theorem tables_formatReport {s : State} (h : tablesLawful s) (hh : s.holder = .format) (f : FormatCtx) (rep : Report) :
    tablesLawful (formatReport s f rep) := by
  have stage : ∀ {t : State} n first p, tablesLawful t → tablesLawful (formatStage t f n first p) := fun n first p k =>
    (limits_prepIssue _ _ _ _).keeps (s := setFu _ _) k
  have seg : ∀ n first p, tablesLawful (formatSegment s f n first p rep) := by
    intro n first p
    unfold formatSegment
    split
    · exact stage _ _ _ ((limits_eraseEnded s n).keeps h)
    · exact stage _ _ _ ((limits_eraseEnded s n).keeps h)
    · unfold formatPrepared
      split
      · exact (limits_issue _ _).keeps (s := setFu (markKnown s n) _) ((limits_segUpd s n _).keeps h)
      · exact tables_step2Next ((limits_segmentPrepared s n).keeps h)
          (formatting_stays (work_segmentPrepared s n (within_self s)) hh) _
    · exact stage _ _ _ ((limits_countFault s n).keeps h)
    · split
      · exact stage _ _ _ h
      · exact tables_formatRetired h hh _ _ _
    · exact tables_formatRetired ((limits_segUpd s n _).keeps h) (formatting_stays (work_segUpd s n _ (within_self s)) hh) _ _ _
    · exact tables_formatRetired ((limits_countFault s n).keeps h)
        (formatting_stays (work_countFault s n (within_self s)) hh) _ _ _
    · exact h
  unfold formatReport
  split
  · exact h
  · exact seg _ _ _
  · exact seg _ _ _
  · rename_i n _
    split
    · unfold step1Opened
      exact tables_step2Next ((limits_setSegState { s with sm.nextEpoch := 2 } n _).keeps h)
        (formatting_stays (work_setSegState { s with sm.nextEpoch := 2 } n _ (within_self s)) hh) _
    · exact stage _ _ _ ((limits_countFault s n).keeps h)
    · exact h

theorem tables_formatEnter {s : State} (hn : ∀ c, s.inflight = some c → c.cmd.appends = false) (f : FormatCtx) (m : Bool) :
    tablesLawful (formatEnter s f m) := by
  have hb : (teardown s false).batch = none ∧ (teardown s false).inflight = s.inflight := by
    rcases teardown_changes s false with ⟨e1, e2⟩ | ⟨m, a, e⟩
    · rw [e2]; exact ⟨e1, rfl⟩
    · rw [e]; exact ⟨rfl, rfl⟩
  unfold formatEnter
  refine tables_step1Next ⟨?_, ⟨fun e => Holder.noConfusion e, fun _ => ⟨rfl, rfl⟩⟩, fun c hc => ?_⟩ rfl _
  · show TableLaw [] [] [] (teardown s false).batch .formatting _ 0
    rw [hb.1]
    exact .empty (by simp [volumeMounted])
  · obtain ⟨x, hx, rfl⟩ : ∃ x, (teardown s false).inflight = some x ∧ { x with stage := .format } = c :=
      Option.map_eq_some_iff.1 hc
    rw [hb.2] at hx
    refine ⟨fun hp => False.elim hp, fun ha => ?_⟩
    have := hn x hx
    rw [show x.cmd.appends = true from ha] at this; cases this

theorem tables_formatCheckReport {s : State} (h : tablesLawful s) {c : Ctx} (hc : s.inflight = some c) (hg : c.stage = .format)
    (f : FormatCtx) (n : Nat) (l : Line) : tablesLawful (formatCheckReport s f n l) := by
  have hn : ∀ d, s.inflight = some d → d.cmd.appends = false := fun d hd => by
    rw [hc] at hd; cases hd
    by_contra hb
    exact ((h.2.2 c hc).2 (by simpa using hb)).2.1 hg
  unfold formatCheckReport
  dsimp only
  split
  · exact (limits_issue _ _).keeps (s := setFu s _) h
  · repeat' split
    all_goals first
      | exact (limits_completeFail _ _).keeps (s := { s with fu := none }) h
      | exact tables_formatEnter hn _ _

/-! ### The entry to HALTED -/

@[simp] theorem limits_haltEnd (s : State) (c : Ctx) : LimitsKept s (haltEnd s c) := by
  unfold haltEnd
  repeat' split
  · exact limits_completeFail _ _
  · exact limits_loseBatch _
  · exact limits_completeFail _ _

theorem loseBatch_ended (s : State) : (loseBatch s).inflight = none := by
  unfold loseBatch
  split
  · assumption
  · exact completeFail_ended _ _
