-- ==== Sys2Proof/Laws/Close.lean ====
section
/-! SUPPORT. What a completion, a teardown and the end of the management session leave alone: the array sequencer, the engine's
items, the array, the freeze list, the commit table, the units, the buffers, the pins and the host queue. One lemma per
operation, tagged simp. -/

namespace Sys2Proof.Machine

/-- The items that closing a command, a batch or a session leaves alone. -/
abbrev CloseKept (s t : State) : Prop :=
  t.seqr = s.seqr ∧ t.eng = s.eng ∧ t.freezes = s.freezes ∧ t.commits = s.commits ∧ t.rc = s.rc ∧ t.mu = s.mu
  ∧ t.fu = s.fu ∧ t.staging = s.staging ∧ t.host.queue = s.host.queue ∧ t.free = s.free ∧ t.ctl = s.ctl
  ∧ t.array = s.array ∧ t.pins = s.pins ∧ t.pending = s.pending

@[simp] theorem close_raise (s : State) (a : Alert) : CloseKept s (raise s a) := by simp [CloseKept, raise]

@[simp] theorem close_segUpd (s : State) (n : Nat) (f : SegEntry → SegEntry) : CloseKept s (segUpd s n f) := by
  unfold segUpd; try dsimp only
  repeat' split
  all_goals simp [CloseKept]

@[simp] theorem close_journalUpd (s : State) (n : Nat) (f : Journal → Journal) :
    CloseKept s (journalUpd s n f) := by
  unfold journalUpd
  simp [CloseKept]

@[simp] theorem close_killLines (s : State) (n e : Nat) : CloseKept s (killLines s n e) := by
  unfold killLines
  simp [CloseKept]

@[simp] theorem close_clearPins (s : State) : CloseKept s (clearPins s) := by
  unfold clearPins
  simp [CloseKept]

@[simp] theorem close_killPart (s : State) (p : Part) : CloseKept s (killPart s p) := by
  unfold killPart
  simp [CloseKept]

theorem close_killAll (s : State) (ps : List Part) : CloseKept s (ps.foldl killPart s) := by
  induction ps generalizing s with
  | nil => simp [CloseKept]
  | cons p ps ih => rw [List.foldl_cons]; have h := ih (killPart s p); simp [CloseKept] at h ⊢; exact h

@[simp] theorem close_dropPending (s : State) : CloseKept s (dropPending s) := by
  have h := close_killAll s (s.dir.filterMap DirEntry.pending)
  unfold dropPending; simp [CloseKept] at h ⊢; exact h

@[simp] theorem close_syncIdle (s : State) : CloseKept s (syncIdle s) := by
  unfold syncIdle
  simp [CloseKept]

@[simp] theorem close_teardown (s : State) (own : Bool) : CloseKept s (teardown s own) := by
  unfold teardown; try dsimp only
  repeat' split
  all_goals simp [CloseKept]

@[simp] theorem close_setTag (s : State) (t : Nat) (v : TagState) : CloseKept s (setTag s t v) := by
  unfold setTag
  simp [CloseKept]

@[simp] theorem close_postHost (s : State) (t : Nat) (r : Result) : CloseKept s (postHost s t r) := by
  unfold postHost
  simp [CloseKept]

@[simp] theorem close_setSlot (s : State) (b : Bool) (v : Slot) : CloseKept s (setSlot s b v) := by
  unfold setSlot; try dsimp only
  repeat' split
  all_goals simp [CloseKept]

@[simp] theorem close_answerRunning (s : State) (b : Bool) (frame : List Byte) :
    CloseKept s (answerRunning s b frame) := by
  unfold answerRunning; try dsimp only
  repeat' split
  all_goals simp [CloseKept]

@[simp] theorem close_postResult (s : State) (c : Ctx) (r : Result) : CloseKept s (postResult s c r) := by
  unfold postResult; try dsimp only
  repeat' split
  all_goals simp [CloseKept]

@[simp] theorem close_complete (s : State) (r : Result) : CloseKept s (complete s r) := by
  unfold complete; try dsimp only
  repeat' split
  all_goals simp [CloseKept]

@[simp] theorem close_completeFail (s : State) (st : Status) : CloseKept s (completeFail s st) := by
  unfold completeFail; try dsimp only
  repeat' split
  all_goals simp [CloseKept]

@[simp] theorem close_modCtx (s : State) (f : Ctx → Ctx) : CloseKept s (modCtx s f) := by
  unfold modCtx
  simp [CloseKept]

@[simp] theorem close_loseBatch (s : State) : CloseKept s (loseBatch s) := by
  unfold loseBatch; try dsimp only
  repeat' split
  all_goals simp [CloseKept]

@[simp] theorem close_answerWaiting (s : State) (b : Bool) (status : Byte) :
    CloseKept s (answerWaiting s b status) := by
  unfold answerWaiting; try dsimp only
  repeat' split
  all_goals simp [CloseKept]

@[simp] theorem close_answerBothWaiting (s : State) (status : Byte) : CloseKept s (answerBothWaiting s status) := by
  unfold answerBothWaiting
  simp [CloseKept]

@[simp] theorem close_setXfer (s : State) (x : Option Xfer) : CloseKept s (setXfer s x) := by
  unfold setXfer
  simp [CloseKept]

@[simp] theorem close_endMgmtBatch (s : State) : CloseKept s (endMgmtBatch s) := by
  unfold endMgmtBatch; try dsimp only
  repeat' split
  all_goals simp [CloseKept]

@[simp] theorem close_sessionEnd (s : State) (status : Byte) : CloseKept s (sessionEnd s status) := by
  unfold sessionEnd; try dsimp only
  repeat' split
  all_goals simp [CloseKept]

@[simp] theorem close_freeReceiving (s : State) (b : Bool) : CloseKept s (freeReceiving s b) := by
  unfold freeReceiving; try dsimp only
  repeat' split
  all_goals simp [CloseKept]

@[simp] theorem close_portDisable (s : State) : CloseKept s (portDisable s) := by
  unfold portDisable; try dsimp only
  repeat' split
  all_goals simp [CloseKept]

@[simp] theorem close_answerSlot (s : State) (b : Bool) (arrival : Nat) (tag status : Byte) (payload : List Byte) :
    CloseKept s (answerSlot s b arrival tag status payload) := by
  unfold answerSlot
  simp [CloseKept]

@[simp] theorem close_sessionLapse (s : State) : CloseKept s (sessionLapse s) := by
  unfold sessionLapse; try dsimp only
  repeat' split
  all_goals simp [CloseKept]

@[simp] theorem close_batchIdleExpires (s : State) : CloseKept s (batchIdleExpires s) := by
  unfold batchIdleExpires; try dsimp only
  repeat' split
  all_goals simp [CloseKept]

end Sys2Proof.Machine
end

******************************

= WHAT NEEDS TO BE DONE =
For the material above, reproduce exactly the lines from the line with "tablesLawful (formatEnter s f m) := by" to the line with "unfold formatEnter", inclusive, and exclude all others.

= WRITTEN ANSWER =
    tablesLawful (formatEnter s f m) := by
  have hb : (teardown s false).batch = none ∧ (teardown s false).inflight = s.inflight := by
    rcases teardown_changes s false with ⟨e1, e2⟩ | ⟨m, a, e⟩
    · rw [e2]; exact ⟨e1, rfl⟩
    · rw [e]; exact ⟨rfl, rfl⟩
  unfold formatEnter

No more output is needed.